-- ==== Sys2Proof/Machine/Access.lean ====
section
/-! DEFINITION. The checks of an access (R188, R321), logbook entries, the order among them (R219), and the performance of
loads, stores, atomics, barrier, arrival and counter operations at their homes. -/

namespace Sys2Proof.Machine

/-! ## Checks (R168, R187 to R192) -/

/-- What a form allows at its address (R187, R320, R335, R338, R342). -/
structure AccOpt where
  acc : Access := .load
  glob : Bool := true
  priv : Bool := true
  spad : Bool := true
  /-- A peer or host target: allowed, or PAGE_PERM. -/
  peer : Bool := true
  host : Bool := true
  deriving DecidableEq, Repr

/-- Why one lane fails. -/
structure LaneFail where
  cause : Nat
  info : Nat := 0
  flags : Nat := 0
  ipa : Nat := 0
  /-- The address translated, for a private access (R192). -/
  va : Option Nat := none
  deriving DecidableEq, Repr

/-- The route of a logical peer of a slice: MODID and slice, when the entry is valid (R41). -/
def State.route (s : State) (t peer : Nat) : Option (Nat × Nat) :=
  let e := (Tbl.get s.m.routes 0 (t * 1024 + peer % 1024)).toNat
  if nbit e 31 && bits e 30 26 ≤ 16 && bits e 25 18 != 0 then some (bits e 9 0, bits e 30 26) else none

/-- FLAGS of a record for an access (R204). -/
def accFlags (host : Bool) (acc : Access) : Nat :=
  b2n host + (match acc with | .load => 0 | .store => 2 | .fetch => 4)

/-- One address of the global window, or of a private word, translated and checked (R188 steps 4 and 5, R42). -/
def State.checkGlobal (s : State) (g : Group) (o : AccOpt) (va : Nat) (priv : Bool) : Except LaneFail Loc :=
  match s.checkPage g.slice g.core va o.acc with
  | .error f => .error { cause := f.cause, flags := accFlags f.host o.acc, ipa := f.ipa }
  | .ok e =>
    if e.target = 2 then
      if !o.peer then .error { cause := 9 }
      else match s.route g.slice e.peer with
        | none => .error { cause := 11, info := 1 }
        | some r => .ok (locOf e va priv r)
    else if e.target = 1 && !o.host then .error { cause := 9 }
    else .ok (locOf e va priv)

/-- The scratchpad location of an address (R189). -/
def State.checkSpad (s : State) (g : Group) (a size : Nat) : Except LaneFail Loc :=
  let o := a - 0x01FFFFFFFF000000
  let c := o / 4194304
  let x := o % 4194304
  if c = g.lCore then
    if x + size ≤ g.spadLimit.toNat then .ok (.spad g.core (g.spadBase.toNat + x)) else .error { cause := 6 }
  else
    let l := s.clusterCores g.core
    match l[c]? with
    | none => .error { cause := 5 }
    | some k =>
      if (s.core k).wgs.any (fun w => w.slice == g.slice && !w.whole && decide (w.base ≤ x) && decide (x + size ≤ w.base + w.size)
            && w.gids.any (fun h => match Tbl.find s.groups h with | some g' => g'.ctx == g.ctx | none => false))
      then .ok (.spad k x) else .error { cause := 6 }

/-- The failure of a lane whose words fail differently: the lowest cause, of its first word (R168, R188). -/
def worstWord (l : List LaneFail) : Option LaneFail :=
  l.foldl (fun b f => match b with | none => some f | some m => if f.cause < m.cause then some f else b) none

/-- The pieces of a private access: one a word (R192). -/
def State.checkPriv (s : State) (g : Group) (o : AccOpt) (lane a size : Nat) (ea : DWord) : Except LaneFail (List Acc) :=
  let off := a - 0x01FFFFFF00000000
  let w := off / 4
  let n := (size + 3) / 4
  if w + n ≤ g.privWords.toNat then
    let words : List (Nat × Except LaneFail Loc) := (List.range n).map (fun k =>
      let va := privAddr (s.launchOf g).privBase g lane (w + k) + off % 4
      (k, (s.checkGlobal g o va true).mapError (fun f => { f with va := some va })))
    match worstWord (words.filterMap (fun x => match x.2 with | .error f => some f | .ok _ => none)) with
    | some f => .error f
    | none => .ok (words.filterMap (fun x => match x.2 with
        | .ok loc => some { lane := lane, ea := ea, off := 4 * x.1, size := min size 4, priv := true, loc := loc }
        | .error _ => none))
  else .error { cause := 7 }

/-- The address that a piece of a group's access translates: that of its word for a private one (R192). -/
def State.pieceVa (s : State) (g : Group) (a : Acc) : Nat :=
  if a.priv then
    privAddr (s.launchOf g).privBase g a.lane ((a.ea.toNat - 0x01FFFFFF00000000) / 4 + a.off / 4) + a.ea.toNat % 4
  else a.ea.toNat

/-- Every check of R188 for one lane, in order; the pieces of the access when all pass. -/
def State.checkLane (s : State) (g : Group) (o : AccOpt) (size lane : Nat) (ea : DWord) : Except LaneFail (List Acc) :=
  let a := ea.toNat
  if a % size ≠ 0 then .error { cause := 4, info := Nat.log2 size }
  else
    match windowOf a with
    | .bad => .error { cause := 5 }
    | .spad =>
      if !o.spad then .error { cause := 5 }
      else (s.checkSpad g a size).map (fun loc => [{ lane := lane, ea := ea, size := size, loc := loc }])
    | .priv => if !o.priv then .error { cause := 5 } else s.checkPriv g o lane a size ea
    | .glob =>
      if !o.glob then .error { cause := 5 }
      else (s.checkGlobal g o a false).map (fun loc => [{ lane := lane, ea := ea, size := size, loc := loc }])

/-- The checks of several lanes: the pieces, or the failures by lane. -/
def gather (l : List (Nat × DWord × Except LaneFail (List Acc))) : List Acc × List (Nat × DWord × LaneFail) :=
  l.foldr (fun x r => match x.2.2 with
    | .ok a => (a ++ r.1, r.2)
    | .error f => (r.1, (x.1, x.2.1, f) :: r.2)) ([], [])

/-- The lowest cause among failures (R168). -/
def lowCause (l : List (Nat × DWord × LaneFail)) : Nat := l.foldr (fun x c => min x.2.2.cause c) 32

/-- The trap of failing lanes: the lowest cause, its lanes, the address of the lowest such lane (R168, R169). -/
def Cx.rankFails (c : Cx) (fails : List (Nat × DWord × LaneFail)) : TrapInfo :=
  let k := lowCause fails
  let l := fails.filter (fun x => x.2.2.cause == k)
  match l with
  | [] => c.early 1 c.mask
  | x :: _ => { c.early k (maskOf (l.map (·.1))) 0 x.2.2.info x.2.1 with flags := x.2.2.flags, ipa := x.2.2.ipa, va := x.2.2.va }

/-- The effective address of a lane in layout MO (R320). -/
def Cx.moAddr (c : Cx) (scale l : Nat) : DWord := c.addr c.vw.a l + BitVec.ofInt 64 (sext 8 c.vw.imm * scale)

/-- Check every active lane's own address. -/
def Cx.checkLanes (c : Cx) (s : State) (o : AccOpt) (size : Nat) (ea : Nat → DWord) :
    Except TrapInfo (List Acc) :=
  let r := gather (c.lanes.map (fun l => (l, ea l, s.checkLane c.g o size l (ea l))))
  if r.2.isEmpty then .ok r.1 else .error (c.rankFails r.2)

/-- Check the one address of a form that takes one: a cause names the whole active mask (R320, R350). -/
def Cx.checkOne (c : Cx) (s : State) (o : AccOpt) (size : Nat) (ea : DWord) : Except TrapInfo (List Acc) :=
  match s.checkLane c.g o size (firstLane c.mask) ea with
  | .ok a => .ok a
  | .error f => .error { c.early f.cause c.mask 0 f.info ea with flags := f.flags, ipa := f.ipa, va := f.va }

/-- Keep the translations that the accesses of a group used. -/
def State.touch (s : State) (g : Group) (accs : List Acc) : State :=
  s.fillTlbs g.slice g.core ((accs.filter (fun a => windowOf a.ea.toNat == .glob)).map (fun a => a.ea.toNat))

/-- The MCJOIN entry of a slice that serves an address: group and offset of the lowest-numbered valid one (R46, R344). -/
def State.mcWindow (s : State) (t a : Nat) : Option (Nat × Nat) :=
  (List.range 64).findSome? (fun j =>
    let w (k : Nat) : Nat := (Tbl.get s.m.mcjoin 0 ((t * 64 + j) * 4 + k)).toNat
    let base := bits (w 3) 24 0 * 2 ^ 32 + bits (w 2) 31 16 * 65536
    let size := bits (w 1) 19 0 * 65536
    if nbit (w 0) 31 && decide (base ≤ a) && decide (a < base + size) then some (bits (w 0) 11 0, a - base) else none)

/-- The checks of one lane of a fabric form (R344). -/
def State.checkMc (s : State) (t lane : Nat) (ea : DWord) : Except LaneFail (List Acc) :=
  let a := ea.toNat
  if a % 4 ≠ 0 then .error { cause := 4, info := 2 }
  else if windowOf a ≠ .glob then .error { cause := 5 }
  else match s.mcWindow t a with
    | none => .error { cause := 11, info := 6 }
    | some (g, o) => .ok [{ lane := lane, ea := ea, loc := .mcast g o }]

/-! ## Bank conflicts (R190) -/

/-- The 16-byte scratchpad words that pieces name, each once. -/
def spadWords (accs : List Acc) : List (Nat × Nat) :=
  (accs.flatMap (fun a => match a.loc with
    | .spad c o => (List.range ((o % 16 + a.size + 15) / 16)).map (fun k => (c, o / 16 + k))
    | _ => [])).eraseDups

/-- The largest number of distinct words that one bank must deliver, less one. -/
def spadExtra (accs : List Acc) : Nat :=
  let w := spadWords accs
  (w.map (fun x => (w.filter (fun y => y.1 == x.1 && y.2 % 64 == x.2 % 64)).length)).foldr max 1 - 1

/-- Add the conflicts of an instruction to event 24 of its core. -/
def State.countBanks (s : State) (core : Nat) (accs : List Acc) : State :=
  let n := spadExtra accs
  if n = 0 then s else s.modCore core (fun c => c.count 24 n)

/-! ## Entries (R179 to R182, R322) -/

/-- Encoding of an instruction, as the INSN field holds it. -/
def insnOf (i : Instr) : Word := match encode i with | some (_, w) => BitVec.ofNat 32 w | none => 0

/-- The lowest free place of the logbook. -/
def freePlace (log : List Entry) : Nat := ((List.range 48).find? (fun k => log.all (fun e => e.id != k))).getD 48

...

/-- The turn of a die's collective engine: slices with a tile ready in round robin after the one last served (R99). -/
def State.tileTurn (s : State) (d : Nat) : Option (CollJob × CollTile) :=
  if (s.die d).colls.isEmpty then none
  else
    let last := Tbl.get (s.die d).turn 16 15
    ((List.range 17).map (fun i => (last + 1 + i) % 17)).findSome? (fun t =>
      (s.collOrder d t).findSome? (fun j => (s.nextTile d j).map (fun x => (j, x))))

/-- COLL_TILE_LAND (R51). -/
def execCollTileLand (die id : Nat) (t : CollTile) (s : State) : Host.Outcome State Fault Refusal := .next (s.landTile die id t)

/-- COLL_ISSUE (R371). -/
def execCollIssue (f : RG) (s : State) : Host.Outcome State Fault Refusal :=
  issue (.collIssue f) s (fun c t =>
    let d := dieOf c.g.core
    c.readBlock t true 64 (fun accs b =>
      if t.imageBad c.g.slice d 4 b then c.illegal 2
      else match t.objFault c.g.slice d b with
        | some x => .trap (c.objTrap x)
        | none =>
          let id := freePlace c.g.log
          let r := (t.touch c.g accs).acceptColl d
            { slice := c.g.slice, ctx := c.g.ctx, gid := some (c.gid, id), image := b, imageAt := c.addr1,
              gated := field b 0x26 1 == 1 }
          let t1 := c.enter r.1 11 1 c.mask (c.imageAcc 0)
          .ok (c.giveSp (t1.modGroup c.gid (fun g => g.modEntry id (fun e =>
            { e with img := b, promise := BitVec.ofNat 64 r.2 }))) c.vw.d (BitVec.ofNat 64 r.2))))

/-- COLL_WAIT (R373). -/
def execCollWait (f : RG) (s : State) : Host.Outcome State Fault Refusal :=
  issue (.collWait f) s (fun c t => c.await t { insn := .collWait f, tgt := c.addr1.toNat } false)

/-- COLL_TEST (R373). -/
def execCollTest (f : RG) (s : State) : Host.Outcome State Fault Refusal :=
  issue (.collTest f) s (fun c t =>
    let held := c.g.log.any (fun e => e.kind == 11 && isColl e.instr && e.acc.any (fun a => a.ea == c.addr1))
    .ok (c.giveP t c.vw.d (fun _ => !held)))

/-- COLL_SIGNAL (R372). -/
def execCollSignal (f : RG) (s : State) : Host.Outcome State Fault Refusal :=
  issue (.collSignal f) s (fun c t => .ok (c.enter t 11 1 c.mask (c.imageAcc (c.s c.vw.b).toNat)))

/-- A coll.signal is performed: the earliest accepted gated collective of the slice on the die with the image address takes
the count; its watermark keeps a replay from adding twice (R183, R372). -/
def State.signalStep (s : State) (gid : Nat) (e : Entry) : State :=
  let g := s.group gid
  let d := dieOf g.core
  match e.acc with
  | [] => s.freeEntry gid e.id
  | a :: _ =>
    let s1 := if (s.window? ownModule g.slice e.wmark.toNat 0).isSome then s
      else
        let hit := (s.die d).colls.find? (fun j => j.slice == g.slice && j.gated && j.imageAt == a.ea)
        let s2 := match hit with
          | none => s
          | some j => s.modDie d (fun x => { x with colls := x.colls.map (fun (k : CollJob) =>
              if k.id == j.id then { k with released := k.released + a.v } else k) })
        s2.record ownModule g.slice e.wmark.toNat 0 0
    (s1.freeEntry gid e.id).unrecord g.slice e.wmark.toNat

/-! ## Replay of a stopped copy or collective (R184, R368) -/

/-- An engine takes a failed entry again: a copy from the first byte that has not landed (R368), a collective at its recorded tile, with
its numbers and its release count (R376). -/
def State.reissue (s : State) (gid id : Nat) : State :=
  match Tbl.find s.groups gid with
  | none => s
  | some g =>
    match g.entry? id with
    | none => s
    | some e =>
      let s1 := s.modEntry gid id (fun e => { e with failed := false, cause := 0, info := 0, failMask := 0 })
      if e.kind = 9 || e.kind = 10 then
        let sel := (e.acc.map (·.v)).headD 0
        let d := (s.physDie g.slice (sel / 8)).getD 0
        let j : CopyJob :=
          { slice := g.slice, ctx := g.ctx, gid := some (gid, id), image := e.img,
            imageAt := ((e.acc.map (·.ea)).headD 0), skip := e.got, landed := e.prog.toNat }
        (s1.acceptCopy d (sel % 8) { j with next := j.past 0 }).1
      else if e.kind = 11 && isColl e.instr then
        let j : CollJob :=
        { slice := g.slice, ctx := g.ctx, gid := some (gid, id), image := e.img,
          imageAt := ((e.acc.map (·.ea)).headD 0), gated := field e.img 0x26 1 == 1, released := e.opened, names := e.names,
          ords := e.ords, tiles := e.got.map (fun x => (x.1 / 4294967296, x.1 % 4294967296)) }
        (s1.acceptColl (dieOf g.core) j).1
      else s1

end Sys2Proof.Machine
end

--

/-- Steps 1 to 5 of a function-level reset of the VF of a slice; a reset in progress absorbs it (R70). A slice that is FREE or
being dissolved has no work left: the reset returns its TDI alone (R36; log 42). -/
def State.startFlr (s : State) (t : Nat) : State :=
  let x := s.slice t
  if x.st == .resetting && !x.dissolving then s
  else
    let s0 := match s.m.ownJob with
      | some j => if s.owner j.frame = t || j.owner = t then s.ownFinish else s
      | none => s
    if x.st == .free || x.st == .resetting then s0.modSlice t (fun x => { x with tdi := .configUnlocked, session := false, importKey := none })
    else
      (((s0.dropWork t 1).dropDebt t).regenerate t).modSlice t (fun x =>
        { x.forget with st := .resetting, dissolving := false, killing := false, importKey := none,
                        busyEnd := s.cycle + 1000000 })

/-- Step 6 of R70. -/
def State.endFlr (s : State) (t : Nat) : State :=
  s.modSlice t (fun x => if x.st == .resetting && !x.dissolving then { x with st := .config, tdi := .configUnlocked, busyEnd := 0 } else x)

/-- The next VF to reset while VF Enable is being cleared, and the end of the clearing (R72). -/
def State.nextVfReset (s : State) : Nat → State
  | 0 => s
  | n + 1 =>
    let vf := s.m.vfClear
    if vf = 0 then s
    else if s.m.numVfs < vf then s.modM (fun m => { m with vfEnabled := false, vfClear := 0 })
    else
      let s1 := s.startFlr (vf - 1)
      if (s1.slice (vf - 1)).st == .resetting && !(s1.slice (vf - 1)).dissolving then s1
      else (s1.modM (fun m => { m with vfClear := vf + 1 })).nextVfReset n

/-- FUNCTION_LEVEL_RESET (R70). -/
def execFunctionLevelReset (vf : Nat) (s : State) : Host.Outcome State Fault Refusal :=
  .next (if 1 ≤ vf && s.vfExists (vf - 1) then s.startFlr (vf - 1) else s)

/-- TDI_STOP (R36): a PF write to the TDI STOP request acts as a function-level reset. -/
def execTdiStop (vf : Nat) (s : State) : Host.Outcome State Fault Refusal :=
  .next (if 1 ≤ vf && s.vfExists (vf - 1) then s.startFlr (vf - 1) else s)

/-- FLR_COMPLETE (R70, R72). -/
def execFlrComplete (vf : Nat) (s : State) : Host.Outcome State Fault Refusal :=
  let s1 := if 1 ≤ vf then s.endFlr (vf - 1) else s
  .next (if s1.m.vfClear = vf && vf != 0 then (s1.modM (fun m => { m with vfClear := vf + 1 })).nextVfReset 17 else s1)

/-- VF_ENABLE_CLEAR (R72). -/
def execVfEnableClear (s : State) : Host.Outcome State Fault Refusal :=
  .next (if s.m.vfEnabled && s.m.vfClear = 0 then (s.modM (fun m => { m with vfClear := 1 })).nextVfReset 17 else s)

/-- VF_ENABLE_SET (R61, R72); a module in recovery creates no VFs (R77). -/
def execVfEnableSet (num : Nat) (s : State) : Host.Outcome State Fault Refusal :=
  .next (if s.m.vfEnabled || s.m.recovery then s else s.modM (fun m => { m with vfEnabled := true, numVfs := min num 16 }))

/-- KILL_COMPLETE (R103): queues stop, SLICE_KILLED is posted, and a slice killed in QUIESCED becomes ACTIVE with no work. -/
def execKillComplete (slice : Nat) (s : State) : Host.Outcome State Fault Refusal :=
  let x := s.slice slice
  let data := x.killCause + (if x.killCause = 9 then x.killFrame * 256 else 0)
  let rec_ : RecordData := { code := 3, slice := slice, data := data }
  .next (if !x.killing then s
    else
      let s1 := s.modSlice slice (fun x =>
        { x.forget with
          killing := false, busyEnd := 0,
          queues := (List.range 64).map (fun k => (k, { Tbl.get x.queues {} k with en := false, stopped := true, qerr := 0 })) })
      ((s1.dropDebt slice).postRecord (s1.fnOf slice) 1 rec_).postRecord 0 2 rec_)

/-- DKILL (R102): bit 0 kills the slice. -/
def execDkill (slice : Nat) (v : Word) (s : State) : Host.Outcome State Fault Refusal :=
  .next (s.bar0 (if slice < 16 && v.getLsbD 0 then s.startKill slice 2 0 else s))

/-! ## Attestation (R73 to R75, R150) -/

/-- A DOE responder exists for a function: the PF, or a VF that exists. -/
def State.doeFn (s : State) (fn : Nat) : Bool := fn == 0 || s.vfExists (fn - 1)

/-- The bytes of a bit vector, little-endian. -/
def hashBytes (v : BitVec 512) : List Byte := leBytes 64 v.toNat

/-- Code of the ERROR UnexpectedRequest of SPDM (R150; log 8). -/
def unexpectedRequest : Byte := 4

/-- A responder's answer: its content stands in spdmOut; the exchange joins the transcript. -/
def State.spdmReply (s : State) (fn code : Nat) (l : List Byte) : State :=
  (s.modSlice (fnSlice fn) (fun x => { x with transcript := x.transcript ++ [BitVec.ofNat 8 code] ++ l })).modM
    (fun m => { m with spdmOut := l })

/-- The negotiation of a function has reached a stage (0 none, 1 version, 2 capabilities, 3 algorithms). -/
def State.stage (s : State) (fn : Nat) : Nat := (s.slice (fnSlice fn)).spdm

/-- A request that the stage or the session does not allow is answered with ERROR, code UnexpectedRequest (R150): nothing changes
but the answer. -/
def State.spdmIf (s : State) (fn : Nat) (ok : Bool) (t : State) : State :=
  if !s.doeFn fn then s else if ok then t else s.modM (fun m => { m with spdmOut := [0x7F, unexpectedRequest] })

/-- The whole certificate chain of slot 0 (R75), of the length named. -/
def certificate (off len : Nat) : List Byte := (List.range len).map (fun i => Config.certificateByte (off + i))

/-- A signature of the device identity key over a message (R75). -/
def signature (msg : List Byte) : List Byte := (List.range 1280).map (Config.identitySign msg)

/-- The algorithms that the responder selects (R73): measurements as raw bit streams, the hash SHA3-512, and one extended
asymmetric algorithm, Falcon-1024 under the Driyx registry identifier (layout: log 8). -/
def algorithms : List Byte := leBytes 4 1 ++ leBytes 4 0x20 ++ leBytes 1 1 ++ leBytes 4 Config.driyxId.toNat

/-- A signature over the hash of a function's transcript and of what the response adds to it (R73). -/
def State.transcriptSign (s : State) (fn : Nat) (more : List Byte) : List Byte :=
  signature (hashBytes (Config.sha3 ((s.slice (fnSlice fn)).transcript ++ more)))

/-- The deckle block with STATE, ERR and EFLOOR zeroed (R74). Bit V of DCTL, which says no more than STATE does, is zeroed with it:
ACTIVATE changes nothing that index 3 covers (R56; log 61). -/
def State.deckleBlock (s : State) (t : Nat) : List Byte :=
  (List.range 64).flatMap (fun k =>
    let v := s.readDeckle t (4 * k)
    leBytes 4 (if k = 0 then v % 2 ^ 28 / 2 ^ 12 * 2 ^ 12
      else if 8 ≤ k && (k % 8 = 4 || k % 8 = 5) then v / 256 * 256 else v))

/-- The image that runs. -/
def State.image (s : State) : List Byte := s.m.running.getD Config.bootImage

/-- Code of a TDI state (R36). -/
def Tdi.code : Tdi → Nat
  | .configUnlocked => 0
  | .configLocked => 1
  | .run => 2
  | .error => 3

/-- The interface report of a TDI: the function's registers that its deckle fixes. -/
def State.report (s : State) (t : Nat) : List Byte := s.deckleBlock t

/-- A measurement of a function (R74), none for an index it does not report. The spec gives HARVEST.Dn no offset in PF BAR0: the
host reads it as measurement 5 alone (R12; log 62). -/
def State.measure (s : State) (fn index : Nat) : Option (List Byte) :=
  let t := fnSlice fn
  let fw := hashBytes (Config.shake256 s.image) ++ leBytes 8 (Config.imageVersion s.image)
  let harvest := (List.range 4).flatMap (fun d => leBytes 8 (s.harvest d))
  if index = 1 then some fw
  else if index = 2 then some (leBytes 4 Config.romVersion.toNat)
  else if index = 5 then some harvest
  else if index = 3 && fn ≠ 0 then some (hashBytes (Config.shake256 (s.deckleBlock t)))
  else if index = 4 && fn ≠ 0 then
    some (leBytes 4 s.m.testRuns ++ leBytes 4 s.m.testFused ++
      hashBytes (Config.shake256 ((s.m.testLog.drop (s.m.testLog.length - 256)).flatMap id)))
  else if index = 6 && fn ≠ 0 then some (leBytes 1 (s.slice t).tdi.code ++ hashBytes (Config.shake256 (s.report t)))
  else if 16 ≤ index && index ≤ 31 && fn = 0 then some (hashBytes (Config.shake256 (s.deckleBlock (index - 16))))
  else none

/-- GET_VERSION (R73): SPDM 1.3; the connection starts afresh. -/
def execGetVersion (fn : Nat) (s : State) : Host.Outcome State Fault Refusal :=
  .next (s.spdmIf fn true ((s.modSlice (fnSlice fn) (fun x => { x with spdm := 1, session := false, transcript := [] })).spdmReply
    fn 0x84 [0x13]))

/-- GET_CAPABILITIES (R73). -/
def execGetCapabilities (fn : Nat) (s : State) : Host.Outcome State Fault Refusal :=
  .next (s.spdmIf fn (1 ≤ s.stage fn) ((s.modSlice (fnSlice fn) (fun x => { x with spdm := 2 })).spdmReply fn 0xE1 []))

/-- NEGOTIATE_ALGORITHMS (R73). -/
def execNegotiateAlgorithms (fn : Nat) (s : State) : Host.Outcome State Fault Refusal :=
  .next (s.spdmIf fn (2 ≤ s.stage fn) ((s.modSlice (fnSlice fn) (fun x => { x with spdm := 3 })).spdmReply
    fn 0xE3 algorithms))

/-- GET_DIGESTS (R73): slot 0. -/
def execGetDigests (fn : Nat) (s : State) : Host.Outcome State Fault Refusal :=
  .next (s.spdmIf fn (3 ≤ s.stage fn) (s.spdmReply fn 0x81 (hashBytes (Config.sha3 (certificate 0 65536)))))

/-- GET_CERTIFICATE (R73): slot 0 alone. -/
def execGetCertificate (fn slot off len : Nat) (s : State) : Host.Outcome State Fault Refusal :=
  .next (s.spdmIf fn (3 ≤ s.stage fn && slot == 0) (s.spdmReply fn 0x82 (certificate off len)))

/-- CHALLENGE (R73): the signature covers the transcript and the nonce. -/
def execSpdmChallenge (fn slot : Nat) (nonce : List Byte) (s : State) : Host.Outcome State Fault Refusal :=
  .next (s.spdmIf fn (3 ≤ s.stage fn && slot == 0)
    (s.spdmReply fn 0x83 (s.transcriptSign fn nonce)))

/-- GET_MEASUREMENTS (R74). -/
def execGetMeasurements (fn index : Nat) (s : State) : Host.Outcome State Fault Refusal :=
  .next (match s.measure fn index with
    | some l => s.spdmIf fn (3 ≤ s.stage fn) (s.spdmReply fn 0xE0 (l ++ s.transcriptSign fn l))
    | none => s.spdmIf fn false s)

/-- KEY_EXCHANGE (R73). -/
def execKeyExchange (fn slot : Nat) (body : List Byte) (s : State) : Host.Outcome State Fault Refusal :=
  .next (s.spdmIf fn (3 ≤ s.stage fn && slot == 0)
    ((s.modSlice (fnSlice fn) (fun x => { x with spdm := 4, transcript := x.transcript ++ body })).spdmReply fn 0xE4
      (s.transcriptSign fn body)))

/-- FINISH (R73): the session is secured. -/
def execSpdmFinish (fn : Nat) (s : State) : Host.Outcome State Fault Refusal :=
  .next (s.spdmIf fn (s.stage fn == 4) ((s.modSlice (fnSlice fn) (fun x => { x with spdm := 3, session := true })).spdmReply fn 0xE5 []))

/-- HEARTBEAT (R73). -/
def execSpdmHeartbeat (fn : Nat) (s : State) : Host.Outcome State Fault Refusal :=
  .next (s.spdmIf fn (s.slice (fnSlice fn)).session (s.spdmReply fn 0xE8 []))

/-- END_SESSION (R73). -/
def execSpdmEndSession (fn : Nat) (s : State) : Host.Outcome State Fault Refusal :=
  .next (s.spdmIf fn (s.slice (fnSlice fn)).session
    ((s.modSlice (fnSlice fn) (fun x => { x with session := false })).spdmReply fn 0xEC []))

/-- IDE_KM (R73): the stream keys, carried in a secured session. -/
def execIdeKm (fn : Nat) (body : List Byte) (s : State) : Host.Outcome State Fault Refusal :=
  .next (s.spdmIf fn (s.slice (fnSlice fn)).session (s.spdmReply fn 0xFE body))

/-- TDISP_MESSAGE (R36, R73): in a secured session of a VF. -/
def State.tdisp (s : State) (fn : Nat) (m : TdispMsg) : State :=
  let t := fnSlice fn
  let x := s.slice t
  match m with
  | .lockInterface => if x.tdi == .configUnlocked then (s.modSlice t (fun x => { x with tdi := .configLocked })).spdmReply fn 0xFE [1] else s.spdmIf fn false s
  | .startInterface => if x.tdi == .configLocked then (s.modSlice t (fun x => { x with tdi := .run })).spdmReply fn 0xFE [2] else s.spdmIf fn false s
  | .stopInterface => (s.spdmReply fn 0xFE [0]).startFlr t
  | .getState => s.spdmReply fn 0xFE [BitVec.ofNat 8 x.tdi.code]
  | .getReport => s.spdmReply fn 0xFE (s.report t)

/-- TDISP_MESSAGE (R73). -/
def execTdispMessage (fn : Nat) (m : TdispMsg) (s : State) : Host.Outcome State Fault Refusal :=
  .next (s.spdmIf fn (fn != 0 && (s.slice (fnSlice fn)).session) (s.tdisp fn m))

● **Work instruction**:
Search the data for the word "nbit" and report how many lines include it, with the number alone.

● **Solution to this exercise**:
2